From left: Comedians Natasha Chandel, Abdullah Afzal and Mariam Sobh. They each performed a set during the Socially Distant Eid Comedy Night Special, a virtual event hosted by the Concordia Forum.
May 26, 20205:37 PM ET
Performing on a Facebook livestream, Salma Hindy began her stand-up routine by giving a shout-out to everyone in the audience who was following the guidelines to keep the coronavirus at bay, such as washing hands regularly, covering one's face and keeping a respectful distance from others. Though, as a Muslim, she found these habits a tad familiar.
"You call it coronavirus, I call it sharia law!" said Hindy, referring to the set of principles Muslims abide by.
The Canadian Muslim comedian was one of 40 performers taking part in The Socially Distant Eid Comedy Night, an event hosted by the Concordia Forum, a networking organization for Muslim influencers and changemakers. The goal was to give Muslims around the world some comic relief as they do the unprecedented: celebrate Ramadan and Eid in isolation at home, with fewer family members and friends than usual because of the coronavirus pandemic.

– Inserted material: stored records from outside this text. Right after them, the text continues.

theorem kept_mk2 {z x y : State} {F : Nat} {f_time f_timeOn f_free f_out f_host f_hbm f_staging f_hbmPoison f_openPoison f_stagingPoison f_poisonOverflow f_parts f_contexts f_flight f_extents f_frames f_words f_units f_sweepWindow f_sweepUsed f_exactWindow f_exactUsed f_cores f_coreMap f_turns f_snare f_fabric f_net f_ports f_cxl f_flash f_fw f_belfry f_power f_faults f_boot f_serial} (h : Kept F z x) (h' : Kept F z y)
    (hh : f_host = x.host ∨ (Memory.wf x.host = true → Memory.wf f_host = true) := by first | (left; with_reducible rfl) | (right; intro h; repeat first | with_reducible assumption | with_reducible exact wf_nil | with_reducible apply wf_writeBytes | with_reducible apply wf_writeCells | with_reducible apply wf_sealBounce | with_reducible apply wf_write | with_reducible apply wf_clear))
    (hb : f_hbm = x.hbm ∨ (Memory.wf x.hbm = true → Memory.wf f_hbm = true) := by first | (left; with_reducible rfl) | (right; intro h; repeat first | with_reducible assumption | with_reducible exact wf_nil | with_reducible apply wf_writeBytes | with_reducible apply wf_writeCells | with_reducible apply wf_sealBounce | with_reducible apply wf_write | with_reducible apply wf_clear))
    (hs : f_staging = x.staging ∨ (Memory.wf x.staging = true → Memory.wf f_staging = true) := by first | (left; with_reducible rfl) | (right; intro h; repeat first | with_reducible assumption | with_reducible exact wf_nil | with_reducible apply wf_writeBytes | with_reducible apply wf_writeCells | with_reducible apply wf_sealBounce | with_reducible apply wf_write | with_reducible apply wf_clear))
    (hq : f_parts = x.parts ∨ (x.parts.length = 16 → f_parts.length = 16) := by first | (left; with_reducible rfl) | (right; intro h; simp [h]; done) | (right; intro _; rfl))
    (hc : f_cores = x.cores ∨ (x.cores.length = 68 → f_cores.length = 68) := by first | (left; with_reducible rfl) | (right; intro h; simp [h]; done) | (right; intro _; rfl))
    (hd : f_power.domains = x.power.domains ∨ (x.power.domains.length = 159 → f_power.domains.length = 159) := by first | (left; with_reducible rfl) | (right; intro h; simp [h, railDomains]; done) | (right; intro _; rfl))
    (hf : f_boot.fuses = x.boot.fuses ∨ FusesKept x.boot.fuses f_boot.fuses := by first | (left; with_reducible rfl) | (left; rfl))
    (k0 : f_time = x.time ∨ F.testBit 0 = true := by first | (left; with_reducible rfl) | (right; apply Sub.bit; assumption; rfl))
    (k1 : f_timeOn = x.timeOn ∨ F.testBit 1 = true := by first | (left; with_reducible rfl) | (right; apply Sub.bit; assumption; rfl))
    (k2 : f_free = x.free ∨ F.testBit 2 = true := by first | (left; with_reducible rfl) | (right; apply Sub.bit; assumption; rfl))
    (k3 : f_out = x.out ∨ F.testBit 3 = true := by first | (left; with_reducible rfl) | (right; apply Sub.bit; assumption; rfl))
    (k4 : f_host = x.host ∨ F.testBit 4 = true := by first | (left; with_reducible rfl) | (right; apply Sub.bit; assumption; rfl))
    (k5 : f_hbm = x.hbm ∨ F.testBit 5 = true := by first | (left; with_reducible rfl) | (right; apply Sub.bit; assumption; rfl))
    (k6 : f_staging = x.staging ∨ F.testBit 6 = true := by first | (left; with_reducible rfl) | (right; apply Sub.bit; assumption; rfl))
    (k7 : f_hbmPoison = x.hbmPoison ∨ F.testBit 7 = true := by first | (left; with_reducible rfl) | (right; apply Sub.bit; assumption; rfl))
    (k8 : f_openPoison = x.openPoison ∨ F.testBit 8 = true := by first | (left; with_reducible rfl) | (right; apply Sub.bit; assumption; rfl))
    (k9 : f_stagingPoison = x.stagingPoison ∨ F.testBit 9 = true := by first | (left; with_reducible rfl) | (right; apply Sub.bit; assumption; rfl))
    (k10 : f_poisonOverflow = x.poisonOverflow ∨ F.testBit 10 = true := by first | (left; with_reducible rfl) | (right; apply Sub.bit; assumption; rfl))
    (k12 : f_parts = x.parts ∨ F.testBit 12 = true := by first | (left; with_reducible rfl) | (right; apply Sub.bit; assumption; rfl))
    (k13 : f_contexts = x.contexts ∨ F.testBit 13 = true := by first | (left; with_reducible rfl) | (right; apply Sub.bit; assumption; rfl))
    (k14 : f_flight = x.flight ∨ F.testBit 14 = true := by first | (left; with_reducible rfl) | (right; apply Sub.bit; assumption; rfl))
    (k15 : f_extents = x.extents ∨ F.testBit 15 = true := by first | (left; with_reducible rfl) | (right; apply Sub.bit; assumption; rfl))
    (k16 : f_frames = x.frames ∨ F.testBit 16 = true := by first | (left; with_reducible rfl) | (right; apply Sub.bit; assumption; rfl))
    (k17 : f_words = x.words ∨ F.testBit 17 = true := by first | (left; with_reducible rfl) | (right; apply Sub.bit; assumption; rfl))
    (k18 : f_units = x.units ∨ F.testBit 18 = true := by first | (left; with_reducible rfl) | (right; apply Sub.bit; assumption; rfl))
    (k19 : f_sweepWindow = x.sweepWindow ∨ F.testBit 19 = true := by first | (left; with_reducible rfl) | (right; apply Sub.bit; assumption; rfl))
    (k20 : f_sweepUsed = x.sweepUsed ∨ F.testBit 20 = true := by first | (left; with_reducible rfl) | (right; apply Sub.bit; assumption; rfl))
    (k21 : f_exactWindow = x.exactWindow ∨ F.testBit 21 = true := by first | (left; with_reducible rfl) | (right; apply Sub.bit; assumption; rfl))
    (k22 : f_exactUsed = x.exactUsed ∨ F.testBit 22 = true := by first | (left; with_reducible rfl) | (right; apply Sub.bit; assumption; rfl))
    (k23 : f_cores = x.cores ∨ F.testBit 23 = true := by first | (left; with_reducible rfl) | (right; apply Sub.bit; assumption; rfl))
    (k24 : f_coreMap = x.coreMap ∨ F.testBit 24 = true := by first | (left; with_reducible rfl) | (right; apply Sub.bit; assumption; rfl))
    (k25 : f_turns = x.turns ∨ F.testBit 25 = true := by first | (left; with_reducible rfl) | (right; apply Sub.bit; assumption; rfl))
    (k26 : f_snare = x.snare ∨ F.testBit 26 = true := by first | (left; with_reducible rfl) | (right; apply Sub.bit; assumption; rfl))
    (k27 : f_fabric = x.fabric ∨ F.testBit 27 = true := by first | (left; with_reducible rfl) | (right; apply Sub.bit; assumption; rfl))
    (k28 : f_net = x.net ∨ F.testBit 28 = true := by first | (left; with_reducible rfl) | (right; apply Sub.bit; assumption; rfl))
    (k29 : f_ports = x.ports ∨ F.testBit 29 = true := by first | (left; with_reducible rfl) | (right; apply Sub.bit; assumption; rfl))
    (k30 : f_cxl = x.cxl ∨ F.testBit 30 = true := by first | (left; with_reducible rfl) | (right; apply Sub.bit; assumption; rfl))
    (k31 : f_flash = x.flash ∨ F.testBit 31 = true := by first | (left; with_reducible rfl) | (right; apply Sub.bit; assumption; rfl))
    (k32 : f_fw = x.fw ∨ F.testBit 32 = true := by first | (left; with_reducible rfl) | (right; apply Sub.bit; assumption; rfl))
    (k33 : f_belfry = x.belfry ∨ F.testBit 33 = true := by first | (left; with_reducible rfl) | (right; apply Sub.bit; assumption; rfl))
    (k34 : f_power = x.power ∨ F.testBit 34 = true := by first | (left; with_reducible rfl) | (right; apply Sub.bit; assumption; rfl))
    (k35 : f_faults = x.faults ∨ F.testBit 35 = true := by first | (left; with_reducible rfl) | (right; apply Sub.bit; assumption; rfl))
    (k36 : f_boot = x.boot ∨ F.testBit 36 = true := by first | (left; with_reducible rfl) | (right; apply Sub.bit; assumption; rfl))
    (k37 : f_serial = x.serial ∨ F.testBit 37 = true := by first | (left; with_reducible rfl) | (right; apply Sub.bit; assumption; rfl))
    : Kept F z (State.mk x.pending f_time f_timeOn f_free f_out f_host f_hbm f_staging f_hbmPoison f_openPoison f_stagingPoison f_poisonOverflow y.owners f_parts f_contexts f_flight f_extents f_frames f_words f_units f_sweepWindow f_sweepUsed f_exactWindow f_exactUsed f_cores f_coreMap f_turns f_snare f_fabric f_net f_ports f_cxl f_flash f_fw f_belfry f_power f_faults f_boot f_serial) := by
  refine ⟨h.pending, fun p hp => ?_, fun w => ?_, ?_⟩
  · have e := h.same p hp
    cases p
    case time => rcases k0 with k | k; exact (k : _ = _).trans e; exact absurd (k.symm.trans hp) (by decide)
    case timeOn => rcases k1 with k | k; exact (k : _ = _).trans e; exact absurd (k.symm.trans hp) (by decide)
    case free => rcases k2 with k | k; exact (k : _ = _).trans e; exact absurd (k.symm.trans hp) (by decide)
    case out => rcases k3 with k | k; exact (k : _ = _).trans e; exact absurd (k.symm.trans hp) (by decide)
    case host => rcases k4 with k | k; exact (k : _ = _).trans e; exact absurd (k.symm.trans hp) (by decide)
    case hbm => rcases k5 with k | k; exact (k : _ = _).trans e; exact absurd (k.symm.trans hp) (by decide)
    case staging => rcases k6 with k | k; exact (k : _ = _).trans e; exact absurd (k.symm.trans hp) (by decide)
    case hbmPoison => rcases k7 with k | k; exact (k : _ = _).trans e; exact absurd (k.symm.trans hp) (by decide)
    case openPoison => rcases k8 with k | k; exact (k : _ = _).trans e; exact absurd (k.symm.trans hp) (by decide)
    case stagingPoison => rcases k9 with k | k; exact (k : _ = _).trans e; exact absurd (k.symm.trans hp) (by decide)
    case poisonOverflow => rcases k10 with k | k; exact (k : _ = _).trans e; exact absurd (k.symm.trans hp) (by decide)
    case owners => exact h'.same .owners hp
    case parts => rcases k12 with k | k; exact (k : _ = _).trans e; exact absurd (k.symm.trans hp) (by decide)
    case contexts => rcases k13 with k | k; exact (k : _ = _).trans e; exact absurd (k.symm.trans hp) (by decide)
    case flight => rcases k14 with k | k; exact (k : _ = _).trans e; exact absurd (k.symm.trans hp) (by decide)
    case extents => rcases k15 with k | k; exact (k : _ = _).trans e; exact absurd (k.symm.trans hp) (by decide)
    case frames => rcases k16 with k | k; exact (k : _ = _).trans e; exact absurd (k.symm.trans hp) (by decide)
    case words => rcases k17 with k | k; exact (k : _ = _).trans e; exact absurd (k.symm.trans hp) (by decide)
    case units => rcases k18 with k | k; exact (k : _ = _).trans e; exact absurd (k.symm.trans hp) (by decide)
    case sweepWindow => rcases k19 with k | k; exact (k : _ = _).trans e; exact absurd (k.symm.trans hp) (by decide)
    case sweepUsed => rcases k20 with k | k; exact (k : _ = _).trans e; exact absurd (k.symm.trans hp) (by decide)
    case exactWindow => rcases k21 with k | k; exact (k : _ = _).trans e; exact absurd (k.symm.trans hp) (by decide)
    case exactUsed => rcases k22 with k | k; exact (k : _ = _).trans e; exact absurd (k.symm.trans hp) (by decide)
    case cores => rcases k23 with k | k; exact (k : _ = _).trans e; exact absurd (k.symm.trans hp) (by decide)
    case coreMap => rcases k24 with k | k; exact (k : _ = _).trans e; exact absurd (k.symm.trans hp) (by decide)
    case turns => rcases k25 with k | k; exact (k : _ = _).trans e; exact absurd (k.symm.trans hp) (by decide)
    case snare => rcases k26 with k | k; exact (k : _ = _).trans e; exact absurd (k.symm.trans hp) (by decide)
    case fabric => rcases k27 with k | k; exact (k : _ = _).trans e; exact absurd (k.symm.trans hp) (by decide)
    case net => rcases k28 with k | k; exact (k : _ = _).trans e; exact absurd (k.symm.trans hp) (by decide)
    case ports => rcases k29 with k | k; exact (k : _ = _).trans e; exact absurd (k.symm.trans hp) (by decide)
    case cxl => rcases k30 with k | k; exact (k : _ = _).trans e; exact absurd (k.symm.trans hp) (by decide)
    case flash => rcases k31 with k | k; exact (k : _ = _).trans e; exact absurd (k.symm.trans hp) (by decide)
    case fw => rcases k32 with k | k; exact (k : _ = _).trans e; exact absurd (k.symm.trans hp) (by decide)
    case belfry => rcases k33 with k | k; exact (k : _ = _).trans e; exact absurd (k.symm.trans hp) (by decide)
    case power => rcases k34 with k | k; exact (k : _ = _).trans e; exact absurd (k.symm.trans hp) (by decide)
    case faults => rcases k35 with k | k; exact (k : _ = _).trans e; exact absurd (k.symm.trans hp) (by decide)
    case boot => rcases k36 with k | k; exact (k : _ = _).trans e; exact absurd (k.symm.trans hp) (by decide)
    case serial => rcases k37 with k | k; exact (k : _ = _).trans e; exact absurd (k.symm.trans hp) (by decide)
  · have a := h.shape w
    refine ⟨?_, ?_, ?_, ?_, ?_, ?_, ?_⟩
    · rcases hh with e | e; exact e ▸ a.host; exact e a.host
    · rcases hb with e | e; exact e ▸ a.hbm; exact e a.hbm
    · rcases hs with e | e; exact e ▸ a.staging; exact e a.staging
    · exact (h'.shape w).owners
    · rcases hq with e | e; exact e ▸ a.parts; exact e a.parts
    · rcases hc with e | e; exact e ▸ a.cores; exact e a.cores
    · rcases hd with e | e; exact e ▸ a.domains; exact e a.domains
  · rcases hf with e | e; exact e ▸ h.fuses; exact fusesKept_trans h.fuses e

A holy month typically observed by attending daily prayers at the mosque and dinner parties to break the dawn-to-dusk fast, Ramadan was indeed a different sight to behold this year, as was Eid al-Fitr, the holiday that marks the end of Ramadan.
The stand-up comedians come from different occupations and backgrounds, including award-winning performers based in South Africa and the U.K. Their show was livestreamed on May 24, Eid day for many countries. The event is available to watch on the Concordia Forum's Facebook page until Wednesday at 5 p.m. ET.
Muddassar Ahmed, organizer of the event and chair of the Concordia Forum, put together the comedy special during the week leading up to the holiday.
"For the hour or two that people tune in I hope it lifts people's spirits and helps them take their mind off things," says Ahmed.
Each comedian did a 3-minute set, poking fun at themselves and making jokes about Muslim stereotypes.
Hindy's act revolved around dealing with the coronavirus as a Muslim daughter of immigrants. She mentioned the new degree a lot of parents seem to have gained during the pandemic — a PhD from WhatsApp University.
"In WhatsApp University, absolutely no fact-checking is allowed," said Hindy, referring to the habit of some Muslim parents to forward myths and unproven coronavirus cures on WhatsApp, a social messaging app especially popular among immigrants as well as in many countries around the world.
Yaaseen Barnes, a South African stand-up comedian and one of several hosts for the evening, found some pros in celebrating Eid under quarantine. He joked that he no longer had to deal with the issue of praying next to someone who occasionally releases smelly burps of the food they just ate at iftar, the meal to break the daily fast.
"This is why [Zoom] is great, because you don't need to be in the burp," said Barnes, who is known as the "king of one-liners" by the stand-up community in South Africa.
Barnes was delighted to take part in the event and described it as a combination of what he loves: making others laugh and helping people. He hoped he could create a sense of community for those celebrating without family.
"Maybe we can give you something to laugh about and make everyone feel a little bit at home," said Barnes.